Going green in a penny pinching world

Column Lights don't turn themselves on.

I hesitate to offer this bit of technological know-how to such an intelligent audience, but after last week, it has come to my attention that there may be people who don't realise this. And they may work in Accounts.

The trigger for the observation was a report on the TV news last week that the UK Government was falling behind its targets on carbon consumption (reduction in). To illustrate the point, the newscaster dug out a lot of Official Figures, which gave us percentages. And then - realising that only people in Accounts would understand those, the camera crew went out into Whitehall, to show us what it looked like in the real world. (OK, Whitehall is the centre of the Civil Service, but unreal though that world may be, it's still geographically non-virtual).

It was late at night, and the days are still short in Britain, and yet the images that flared onto the screen were brighter than day, because every light in every office in the background was switched on. Not a soul was in the building - not even the office cleaners who are so often quoted as the reason big companies put their lights on at night. And the newscaster represented this as carelessness.

It goes to show how little the BBC knows about Accounting. Anybody who has ever worked in a large commercial corporation will know at once what those lights are doing.

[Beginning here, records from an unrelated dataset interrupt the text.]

-- ==== Sys2Proof/Laws/KeepExec.lean ====
section
/-!
SUPPORT. Every command: one lemma each, and the lemmas for `exec` and `step`.
-/

set_option linter.unreachableTactic false
set_option linter.unusedTactic false
set_option linter.tactic.unusedName false
set_option linter.unusedSimpArgs false
set_option linter.unusedVariables false

namespace Sys2Proof.Machine

set_option Elab.async false

variable {P : State → Prop} {T : Nat → Bool}

theorem keep_done (hP : Closed T P) (s u : State) (hu : P u) : ∀ t, done s u = .next t → P t := by
  intro t h
  obtain rfl := Host.Outcome.next.inj h
  exact hP.record u _ rfl (fun h => h) List.prefix_rfl le_rfl hu

theorem keep_engineOp (hP : Closed anyField P) (c : Fin 64) (i : Instr) (last : Bool) (s : State) (hs : P s) :
    ∀ t, (engineOp c i last s) = .next t → P t := by
  have hR := hP.ofAny.ofSettle
  unfold engineOp
  repeat' first
    | with_reducible refine keep_done hP _ _ ?_
    | with_reducible assumption
    | with_reducible refine keep_engineBus hP _ _ _ ?_
    | with_reducible refine keep_lpeOp hP _ _ _ _ _ (fun _ _ _ _ => ?_) ?_
    | with_reducible refine keep_onBlock hR _ _ _ (fun _ _ => ?_) ?_
    | with_reducible refine Closed.foldl _ _ _ (fun _ _ _ => ?_) ?_
    | split

theorem keep_adminCmd (hP : Closed bySettle P) (cid : BitVec 16) (op : ℕ) (f : NvCmd → State → State) (s : State) (hf : ∀ y0 y1, P y1 → P (f y0 y1)) (hs : P s) :
    ∀ t, (adminCmd cid op f s) = .next t → P t := by
  have hR := hP.ofSettle
  unfold adminCmd
  repeat' first
    | with_reducible refine keep_done hP _ _ ?_
    | with_reducible assumption
    | refine hf _ _ ?_
    | with_reducible refine keep_onHost hP _ _ (fun _ _ => ?_) ?_
    | with_reducible refine keep_withCmd hR _ _ _ _ _ (fun _ _ _ => ?_) ?_
    | with_reducible refine Closed.foldl _ _ _ (fun _ _ _ => ?_) ?_
    | split

theorem keep_execFwctlCommit (hP : Closed anyField P) (addr : BitVec 7) (seq : BitVec 4) (imageOk : Bool) (s : State) (hs : P s) :
    ∀ t, exec (.fwctlCommit addr seq imageOk) s = .next t → P t := by
  have hS := hP.ofAny
  rw [exec_fwctlCommit]
  unfold execFwctlCommit
  repeat' first
    | with_reducible refine keep_done hP _ _ ?_
    | with_reducible assumption
    | with_reducible refine keep_beginFwctl hP _ _ _ _ ?_
    | with_reducible refine keep_onClaik hS _ _ (fun _ _ => ?_) ?_
    | with_reducible refine Closed.foldl _ _ _ (fun _ _ _ => ?_) ?_
    | split

theorem keep_execCodewordStaged (hP : Closed anyField P) (b : StagedBits) (s : State) (hs : P s) :
    ∀ t, exec (.codewordStaged b) s = .next t → P t := by
  have hS := hP.ofAny
  rw [exec_codewordStaged]
  unfold execCodewordStaged
  repeat' first
    | with_reducible refine keep_done hP _ _ ?_
    | with_reducible assumption
    | with_reducible refine keep_codewordStaged hP _ _ _ ?_
    | with_reducible refine keep_onMedia hS _ _ _ (fun _ _ => ?_) ?_
    | with_reducible refine Closed.foldl _ _ _ (fun _ _ _ => ?_) ?_
    | split

theorem keep_execHlkDisable (hP : Closed anyField P) (a : Fin 4) (s : State) (hs : P s) :
    ∀ t, exec (.hlkDisable a) s = .next t → P t := by
  have hS := hP.ofAny
  rw [exec_hlkDisable]
  unfold execHlkDisable
  repeat' first
    | with_reducible refine keep_done hP _ _ ?_
    | with_reducible assumption
    | with_reducible refine keep_hlkDisable hP _ _ ?_
    | with_reducible refine keep_onMedia hS _ _ _ (fun _ _ => ?_) ?_
    | with_reducible refine Closed.foldl _ _ _ (fun _ _ _ => ?_) ?_
    | split

theorem keep_execGroupCancel (hP : Closed anyField P) (b : ShBlk) (i : Fin 48) (g : Fin 8) (s : State) (hs : P s) :
    ∀ t, exec (.groupCancel b i g) s = .next t → P t := by
  have hR := hP.ofAny.ofSettle
  rw [exec_groupCancel]
  unfold execGroupCancel
  repeat' first
    | with_reducible refine keep_done hP _ _ ?_
    | with_reducible assumption
    | with_reducible refine keep_cancelGroup hP _ _ _ _ ?_
    | with_reducible refine keep_onBlock hR _ _ _ (fun _ _ => ?_) ?_
    | with_reducible refine keep_settleGroup hP _ _ ?_
    | with_reducible refine Closed.foldl _ _ _ (fun _ _ _ => ?_) ?_
    | split

theorem keep_execSpdRefEdge (hP : Closed anyField P) (freq : ℕ) (s : State) (hs : P s) :
    ∀ t, exec (.spdRefEdge freq) s = .next t → P t := by
  have hR := hP.ofAny.ofSettle
  rw [exec_spdRefEdge]
  unfold execSpdRefEdge
  repeat' first
    | with_reducible refine keep_done hP _ _ ?_
    | with_reducible assumption
    | with_reducible refine keep_onBlock hR _ _ _ (fun _ _ => ?_) ?_
    | with_reducible refine keep_spdRefEdge hP _ _ ?_
    | with_reducible refine Closed.foldl _ _ _ (fun _ _ _ => ?_) ?_
    | split

theorem keep_execFaultInject (hP : Closed anyField P) (v : Word) (s : State) (hs : P s) :
    ∀ t, exec (.faultInject v) s = .next t → P t := by
  have hS := hP.ofAny
  rw [exec_faultInject]
  unfold execFaultInject
  repeat' first
    | with_reducible refine keep_done hP _ _ ?_
    | with_reducible assumption
    | with_reducible refine keep_faultInject hP _ _ ?_
    | with_reducible refine keep_onCollector hS _ _ (fun _ _ => ?_) ?_
    | with_reducible refine Closed.foldl _ _ _ (fun _ _ _ => ?_) ?_
    | split

theorem keep_execZoneAppend (hP : Closed bySettle P) (a : IoArgs) (pi : PiCheck) (s : State) (hs : P s) :
    ∀ t, exec (.zoneAppend a pi) s = .next t → P t := by
  rw [exec_zoneAppend]
  unfold execZoneAppend
  repeat' first
    | with_reducible refine keep_done hP _ _ ?_
    | with_reducible assumption
    | with_reducible refine keep_beginWrite hP _ _ ?_
    | with_reducible refine keep_onHost hP _ _ (fun _ _ => ?_) ?_
    | with_reducible refine keep_withIo hP _ _ _ _ _ (fun _ _ _ => ?_) ?_
    | with_reducible refine Closed.foldl _ _ _ (fun _ _ _ => ?_) ?_
    | split

theorem keep_execAggregationTimeExpiry (hP : Closed bySettle P) (q : ℕ) (s : State) (hs : P s) :
    ∀ t, exec (.aggregationTimeExpiry q) s = .next t → P t := by
  have hR := hP.ofSettle
  rw [exec_aggregationTimeExpiry]
  unfold execAggregationTimeExpiry
  repeat' first
    | with_reducible refine keep_done hP _ _ ?_
    | with_reducible assumption
    | with_reducible refine keep_aggregationExpiry hR _ _ ?_
    | with_reducible refine keep_onHost hP _ _ (fun _ _ => ?_) ?_
    | with_reducible refine Closed.foldl _ _ _ (fun _ _ _ => ?_) ?_
    | split

theorem keep_execOvercurrentTest (hP : Closed bySettle P) (pass : Bool) (s : State) (hs : P s) :
    ∀ t, exec (.overcurrentTest pass) s = .next t → P t := by
  have hR := hP.ofSettle
  rw [exec_overcurrentTest]
  unfold execOvercurrentTest
  repeat' first
    | with_reducible refine keep_done hP _ _ ?_
    | with_reducible assumption
    | with_reducible refine keep_onSpindle hP _ _ (fun _ _ => ?_) ?_
    | with_reducible refine keep_overcurrentTest hR _ _ ?_
    | with_reducible refine Closed.foldl _ _ _ (fun _ _ _ => ?_) ?_
    | split

theorem keep_execLinkDown (hP : Closed anyField P) (s : State) (hs : P s) :
    ∀ t, exec (.linkDown) s = .next t → P t := by
  have hS := hP.ofAny
  rw [exec_linkDown]
  unfold execLinkDown
  repeat' first
    | with_reducible refine keep_done hP _ _ ?_
    | with_reducible assumption
    | with_reducible refine keep_linkDown hP _ ?_
    | with_reducible refine keep_onPcie hS _ _ (fun _ _ => ?_) ?_
    | with_reducible refine Closed.foldl _ _ _ (fun _ _ _ => ?_) ?_
    | split

theorem keep_execWedgeDecision (hP : Closed anyField P) (h_0 : Fin 48) (w : Wedge) (s : State) (hs : P s) :
    ∀ t, exec (.wedgeDecision h_0 w) s = .next t → P t := by
  have hS := hP.ofAny
  rw [exec_wedgeDecision]
  unfold execWedgeDecision
  repeat' first
    | with_reducible refine keep_done hP _ _ ?_
    | with_reducible assumption
    | with_reducible refine keep_onMedia hS _ _ _ (fun _ _ => ?_) ?_
    | with_reducible refine keep_wedgeDecision hP _ _ _ ?_
    | with_reducible refine Closed.foldl _ _ _ (fun _ _ _ => ?_) ?_
    | split

theorem keep_execFlush (hP : Closed bySettle P) (sqid : ℕ) (cid : BitVec 16) (s : State) (hs : P s) :
    ∀ t, exec (.flush sqid cid) s = .next t → P t := by
  have hR := hP.ofSettle
  rw [exec_flush]
  unfold execFlush
  repeat' first
    | with_reducible refine keep_done hP _ _ ?_
    | with_reducible assumption
    | with_reducible refine keep_beginFlush hP _ _ ?_
    | with_reducible refine keep_onHost hP _ _ (fun _ _ => ?_) ?_
    | with_reducible refine keep_withCmd hR _ _ _ _ _ (fun _ _ _ => ?_) ?_
    | with_reducible refine Closed.foldl _ _ _ (fun _ _ _ => ?_) ?_
    | split

theorem keep_execContextDispatch (hP : Closed anyField P) (core : Fin 4) (s : State) (hs : P s) :
    ∀ t, exec (.contextDispatch core) s = .next t → P t := by
  have hR := hP.ofAny.ofSettle
  rw [exec_contextDispatch]
  unfold execContextDispatch
  repeat' first
    | with_reducible refine keep_done hP _ _ ?_
    | with_reducible assumption
    | with_reducible refine keep_contextDispatch hP _ _ ?_
    | with_reducible refine keep_onBlock hR _ _ _ (fun _ _ => ?_) ?_
    | with_reducible refine Closed.foldl _ _ _ (fun _ _ _ => ?_) ?_
    | split

theorem keep_execSeekRunAhead (hP : Closed anyField P) (a : Fin 4) (v : Word) (s : State) (hs : P s) :
    ∀ t, exec (.seekRunAhead a v) s = .next t → P t := by
  have hR := hP.ofAny.ofSettle
  rw [exec_seekRunAhead]
  unfold execSeekRunAhead
  repeat' first
    | with_reducible refine keep_done hP _ _ ?_
    | with_reducible assumption
    | with_reducible refine keep_onBlock hR _ _ _ (fun _ _ => ?_) ?_
    | with_reducible refine keep_seekRunAhead hP _ _ _ ?_
    | with_reducible refine Closed.foldl _ _ _ (fun _ _ _ => ?_) ?_
    | split

theorem keep_execSpnStart (hP : Closed bySettle P) (s : State) (hs : P s) :
    ∀ t, exec (.spnStart) s = .next t → P t := by
  rw [exec_spnStart]
  unfold execSpnStart
  repeat' first
    | with_reducible refine keep_done hP _ _ ?_
    | with_reducible assumption
    | with_reducible refine keep_onSpindle hP _ _ (fun _ _ => ?_) ?_
    | with_reducible refine keep_startOrder hP _ ?_
    | with_reducible refine Closed.foldl _ _ _ (fun _ _ _ => ?_) ?_
    | split

theorem keep_execFrameReadStart (hP : Closed anyField P) (a : Fin 4) (p : Fin 12) (hard : BitVec 302) (s : State) (hs : P s) :
    ∀ t, exec (.frameReadStart a p hard) s = .next t → P t := by
  have hS := hP.ofAny
  rw [exec_frameReadStart]
  unfold execFrameReadStart
  repeat' first
    | with_reducible refine keep_done hP _ _ ?_
    | with_reducible assumption
    | with_reducible refine keep_frameReadStart hP _ _ _ ?_
    | with_reducible refine keep_onMedia hS _ _ _ (fun _ _ => ?_) ?_
    | with_reducible refine Closed.foldl _ _ _ (fun _ _ _ => ?_) ?_
    | split

theorem keep_execOvr (hP : Closed anyField P) (c : Fin 64) (x : Fin 32) (out : Fin 256) (last : Bool) (s : State) (hs : P s) :
    ∀ t, exec (.ovr c x out last) s = .next t → P t := by
  rw [exec_ovr]
  unfold execOvr
  repeat' first
    | with_reducible refine keep_done hP _ _ ?_
    | with_reducible assumption
    | with_reducible refine keep_engineOp hP _ _ _ _ ?_
    | with_reducible refine Closed.foldl _ _ _ (fun _ _ _ => ?_) ?_
    | split

theorem keep_execSynthLock (hP : Closed anyField P) (l : Fin 48) (s : State) (hs : P s) :
    ∀ t, exec (.synthLock l) s = .next t → P t := by
  have hR := hP.ofAny.ofSettle
  rw [exec_synthLock]
  unfold execSynthLock
  repeat' first
    | with_reducible refine keep_done hP _ _ ?_
    | with_reducible assumption
    | with_reducible refine keep_onBlock hR _ _ _ (fun _ _ => ?_) ?_
    | with_reducible refine keep_synthLock hP _ _ ?_
    | with_reducible refine Closed.foldl _ _ _ (fun _ _ _ => ?_) ?_
    | split

theorem keep_execBlendEnd (hP : Closed bySettle P) (a : Fin 4) (s : State) (hs : P s) :
    ∀ t, exec (.blendEnd a) s = .next t → P t := by
  have hR := hP.ofSettle
  rw [exec_blendEnd]
  unfold execBlendEnd
  repeat' first
    | with_reducible refine keep_done hP _ _ ?_
    | with_reducible assumption
    | with_reducible refine keep_blendEnd hR _ _ ?_
    | with_reducible refine keep_onMedia hP _ _ _ (fun _ _ => ?_) ?_
    | with_reducible refine Closed.foldl _ _ _ (fun _ _ _ => ?_) ?_
    | split

theorem keep_execExtest (hP : Closed anyField P) (s : State) (hs : P s) :
    ∀ t, exec (.extest) s = .next t → P t := by
  rw [exec_extest]
  unfold execExtest
  repeat' first
    | with_reducible refine keep_done hP _ _ ?_
    | with_reducible assumption
    | with_reducible refine keep_tapTo hP _ _ ?_
    | with_reducible refine Closed.foldl _ _ _ (fun _ _ _ => ?_) ?_
    | split

theorem keep_execCommandFetch (hP : Closed anyField P) (e : SqEntry) (s : State) (hs : P s) :
    ∀ t, exec (.commandFetch e) s = .next t → P t := by
  have hS := hP.ofAny
  rw [exec_commandFetch]
  unfold execCommandFetch
  repeat' first
    | with_reducible refine keep_done hP _ _ ?_
    | with_reducible assumption
    | with_reducible refine keep_commandFetch hP _ _ ?_
    | with_reducible refine keep_onHost hS _ _ (fun _ _ => ?_) ?_
    | with_reducible refine Closed.foldl _ _ _ (fun _ _ _ => ?_) ?_
    | split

Clues for the rest of you: 1) It's March 2) It has been a very warm winter in the UK.

Got it? OK, here's another clue: 3) the financial year ends at the beginning of April.

In a warm winter, the amount you need to spend on heating office buildings is down - way down. People recently made some capital out of the fact that although the UK is culturally careless about switching off TVs and leaving them on standby, thus consuming unnecessary energy, the spend per household on energy in the UK was low. The inference drawn was that we "weren't that bad" in Britain. The real implication, of course, is that winter in Britain is a lot warmer than in Germany. And when it's warm, you spend less on heating the building.

So the nation's accountants are facing a real problem. They have budgets for heating. The winter of 2006-2007 will have seen a huge under-spend - as much as 15% - on the energy budgets. And that - as we all know and understand - means that unless urgent action is taken NOW, next year's budget will be reduced by 15%.

Why?

What a very ignorant question! That's how budgeting is done! You take last year's figure, and you set the budget for next year as being the same.

Why?

Because that's how it's done! Goodness gracious, what monumental innocence of the real world. You have to have a budget! How are you going to work out a budget if you don't base it on last year's budget?

I suppose you might argue that you could work out what you actually need to spend. And then you might work out what the costs of doing that are. And you might find ways of reducing the amount you spend on things that aren't needed.